JVP fordert weiterhin Förderprogramm für Bildungsfahrten zu Gedenkstätten

2018 begehen wir den 100. Jahrestag der Gründung der Republik Österreich. In dieses Jubiläumsjahr fallen auch weitere Jahrestage, deren geschichtliche Auseinandersetzung von besonderer Bedeutung sind: Der Anschluss Österreichs an das Deutsche Reich 1938, die Allgemeine Erklärung der Menschenrechte 1948 und die Europäische Konvention zum Schutz der Menschenrechte und Grundfreiheiten im Jahr 1958 sowie der Prager Frühling 1968. „Es ist wichtig, dass auch das Land Burgenland im heurigen Gedenk- und Erinnerungsjahr ein Zeichen setzt und vor allem für Jugendliche durch entsprechende Maßnahmen die Möglichkeit schafft, sich mit der Geschichte Österreichs auseinanderzusetzen“, betont Patrik Fazekas.

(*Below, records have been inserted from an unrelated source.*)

-- ==== Sys2Proof/Machine/Flags.lean ====
section
/-! DEFINITION. The bits of the part's flag bytes and sets: action sets (R157, chapter 11.3), the locked actions (R159), the
pause-reason byte and the result codes. -/

namespace Sys2Proof.Machine

/-! ### Action sets -/

/-- The set holds the action of bit `n` (chapter 11.3, Action set). -/
def hasAction (a : ActionSet) (n : Nat) : Bool := a.getLsbD n

def hasLog (a : ActionSet) : Bool := hasAction a 0
def hasNotify (a : ActionSet) : Bool := hasAction a 1
def hasPause (a : ActionSet) : Bool := hasAction a 2
def hasHalt (a : ActionSet) : Bool := hasAction a 3
def hasBreak (a : ActionSet) : Bool := hasAction a 4
def hasPulse (a : ActionSet) (n : Fin 4) : Bool := hasAction a (8 + n.val)
def hasSet (a : ActionSet) (n : Fin 4) : Bool := hasAction a (12 + n.val)
def hasClr (a : ActionSet) (n : Fin 4) : Bool := hasAction a (16 + n.val)

/-- The seventeen action bits; every other bit is unused (chapter 11.3). -/
def actionMask : ActionSet := 0x000FFF1F#32

/-- An unused bit is set (R180). -/
def hasUnusedBit (a : ActionSet) : Bool := a &&& ~~~actionMask != 0

/-- SETn together with CLRn for some n (R157, R161). -/
def setsAndClears (a : ActionSet) : Bool := (a >>> 12) &&& (a >>> 16) &&& 0xF#32 != 0

/-- The locked actions of code `n` (R159). -/
def lockedSet (n : Nat) : ActionSet :=
  if n = 1 then 0x11#32
  else if n = 6 ∨ n = 22 then 0x03#32
  else if n = 7 ∨ n = 10 ∨ n = 12 ∨ n = 23 then 0x07#32
  else if n = 9 then 0x0B#32
  else if n = 13 ∨ n = 14 then 0x05#32
  else 0

/-! ### The event codes (chapter 9.1) -/

namespace Event
def wireLost : Code := 1
def passSense : Code := 2
def tensionOk : Code := 3
def cutterHome : Code := 4
def clampOk : Code := 5
def clampLost : Code := 6
def interlockOpen : Code := 7
def interlockClosed : Code := 8
def driveFault : Code := 9
def genFault : Code := 10
def starved : Code := 11
def stuckShort : Code := 12
def linkSilent : Code := 13
def dielectricLow : Code := 14
def spoolLow : Code := 15
def threadFail : Code := 16
def threadExhausted : Code := 17
def retentionDegraded : Code := 18
def passDone : Code := 19
def cavityDone : Code := 20
def breakLimit : Code := 21
def rerouteNeeded : Code := 22
def cutterStuck : Code := 23
def separationDone : Code := 24
def jobComplete : Code := 25
end Event

/-- The code of an edge of EXT_INn: 32 + n rising, 40 + n falling (R156). -/
def extCode (n : Fin 8) (rising : Bool) : Code :=
  if rising then ⟨32 + n.val, by omega⟩ else ⟨40 + n.val, by omega⟩

/-! ### The pause-reason set -/

/-- No pause reason stands (R21). -/
def Reasons.none : Reasons := ⟨false, false, false, false⟩

def Reasons.isEmpty (r : Reasons) : Bool := !(r.host || r.event || r.interlock || r.linkSilent)

/-- The pause-reason byte (chapter 11.3). -/
def Reasons.byte (r : Reasons) : Nat :=
  flagBit r.host 0 + flagBit r.event 1 + flagBit r.interlock 2 + flagBit r.linkSilent 3

/-! ### Result codes (R6, chapter 11.2) -/

inductive Result where
  | ok | okClamped | badLength | badField | unknownKind | wrongState | authority | notConfigured | noCavity | idInUse
  | tableFull | poolFull | outOfOrder | passOrder | passClosed | holdMisplaced | noHold | leadInTooLong | bridgeTooLong
  | geometry | tooLate | rerouteMismatch | activeMap | interlock | clampHeld
deriving DecidableEq, Repr

/-- The result byte (chapter 11.2). -/
def Result.byte : Result → Byte
  | .ok => 0x00#8 | .okClamped => 0x01#8 | .badLength => 0x10#8 | .badField => 0x11#8 | .unknownKind => 0x12#8
  | .wrongState => 0x20#8 | .authority => 0x21#8 | .notConfigured => 0x22#8 | .noCavity => 0x30#8 | .idInUse => 0x31#8
  | .tableFull => 0x32#8 | .poolFull => 0x40#8 | .outOfOrder => 0x41#8 | .passOrder => 0x42#8 | .passClosed => 0x43#8
  | .holdMisplaced => 0x44#8 | .noHold => 0x45#8 | .leadInTooLong => 0x46#8 | .bridgeTooLong => 0x47#8
  | .geometry => 0x48#8 | .tooLate => 0x49#8 | .rerouteMismatch => 0x4A#8 | .activeMap => 0x50#8 | .interlock => 0x51#8
  | .clampHeld => 0x52#8

end Sys2Proof.Machine
end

Demokratieverständnis fördern

In diesem Gedenkjahr 2018 ist es der Jungen ÖVP Burgenland ein Herzensanliegen, Jugendliche für die dunklen Seiten unsere Geschichte zu sensibilisieren und zu informieren. Denn diese Auseinandersetzung mit dem Holocaust und den schrecklichen Taten de NS-Regimes sind ein wichtiger Beitrag für eine liberale, gerechte und weltoffene Gesellschaft. „Gerade Gedenkstätten sind Tatorte, Leidensorte, Orte des Gedenkens und vor allem für die heutige junge Generation ‚Lernorte‘. Bildungsfahrten zu diesen Orten sind ein wichtiger Beitrag, um das Demokratieverständnis zu fördern und vor allem, um den Gedanken für ein starkes, gemeinsames und friedvolles Europa zu stärken“, erklärt JVP-Landesobmann Patrik Fazekas. Derzeit hängt es von der Initiative einzelner Schulen und Lehrer ab, ob eine Klasse das ehemalige Konzentrationslager in Mauthausen besucht. „Deswegen setzen wir uns als Junge ÖVP für ein gezieltes Förderprogramm für Bildungsfahrten zu Gedenkstätten menschlichen Unrechts im Rahmen des Schulunterrichts ein. Denn es ist es unsere Pflicht, niemals zu vergessen und alles daran zu setzten, dass sich die Geschichte niemals wiederholt“, unterstreicht Fazekas.

Junge ÖVP bleibt am Thema dran: Gedenkfahrt nach Mauthausen organisiert

Die Volkspartei Burgenland hat sich daher in der gestrigen Landtagssitzung für ein gezieltes Förderprogramm für Bildungsfahrten zu Gedenkstätten menschlichen Unrechts eingesetzt. „Leider wurde unser Antrag abgelehnt“, bedauert der JVP-Landesobmann die Entscheidung der rot-blauen Mehrheit im Burgenland. Wir lassen uns aber nicht unterkriegen und setzen uns weiter für unser Anliegen ein. Eine erste Maßnahme ist eine gemeinsame Reise nach Mauthausen anlässlich der Befreiungsfeier am 6. Mai 2018. An diesem Tag geben wir unseren Mitgliedern die Möglichkeit diese Gedenkstätte zu besuchen und aus der Vergangenheit zu lernen“, so Fazekas abschließend.